Imagine how much more manageable the budget crisis would be if the Legislature funded Nevada’s Education Savings Account (ESA) program in 2017, rather than killing it at the request of the teachers’ unions.

ESAs would have provided parents with $5,700 to spend on any educational option of their choice, allowing all Nevadans, not merely the wealthy, to give their child an education tailored to their unique needs. And with Nevada currently spending more than $10,000 per-pupil to fund the public-school system, ESAs would also generate significant taxpayer savings.

Further, the budgetary flexibility of this approach would have allowed the Legislature to make any necessary cuts in a manner that minimized their damage, rather than concentrating the harm on the most vulnerable, as was done here.

When Nevadans were asked about ESAs in a 2019 poll by EdChoice, 73 percent of the more than 1,200 respondents favored such a plan. Of the parents who answered, 82 percent supported ESAs.

The teachers’ unions and other beneficiaries of the current monopoly system, however, fiercely oppose such changes, fearing they would reduce the total dollars that flow to the public school system.
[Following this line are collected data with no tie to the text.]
/-! ### Reset -/

/-- R240: the reset input sets every register to 0 and clears the latch, so the command in flight is abandoned: `BUSY` is 0,
and nothing is in flight (notes/assumptions/14.md). -/
def Obligations.ResetInputClearsTheBlock : Prop :=
  ∀ s : State, s.cfg.wellFormed = true → s.sched.head? = some .reset →
    ∃ t, step s = .next t ∧ (∀ r, readReg r t = 0) ∧ t.busy = false ∧ t.code = .ok ∧ t.latch = Latch.zero ∧
      t.cfg = s.cfg ∧ t.inFlight = []

/-- R241: reset writes no byte of `MEM` but those of the write footprint of the command it abandons. -/
def Obligations.ResetSparesMemory : Prop :=
  ∀ s t : State, s.cfg.wellFormed = true → Memory.wf s.mem = true → s.sched.head? = some .reset → step s = .next t →
    (s.busy = false → t.mem = s.mem) ∧
    (s.busy = true → ∀ a, (footprint s.cfg s.latch).wf.has a = false → Memory.read t.mem a = Memory.read s.mem a)

/-- R244: "`CMD = 0` after reset writes `SYS_BASE | 0` at address 0", under every well-formed configuration. `withFetchWord`
stands for the host's accepted write (notes/assumptions/16.md). -/
def Obligations.FirstCommandAfterResetIsSys : Prop :=
  ∀ c : Config, c.wellFormed = true →
    ∃ t, step ((State.resetWith c).withFetchWord 32 0) = .next t ∧ t.result = 1 ∧ t.code = .ok ∧ t.busy = false ∧
      Memory.read t.mem 0 = c.sysBase
end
While this objection may be true in a narrow sense, it also rests on the assumption that students should remain trapped in schools that don’t work for them just so the public school system can collect more revenue. It’s unlikely most parents share that view.

Facilitating student learning, not protecting a monopoly system from competition, should be the purpose of state educating spending. The Legislature can do just that, while saving money, by restoring and fully funding Nevada’s Education Savings Account program.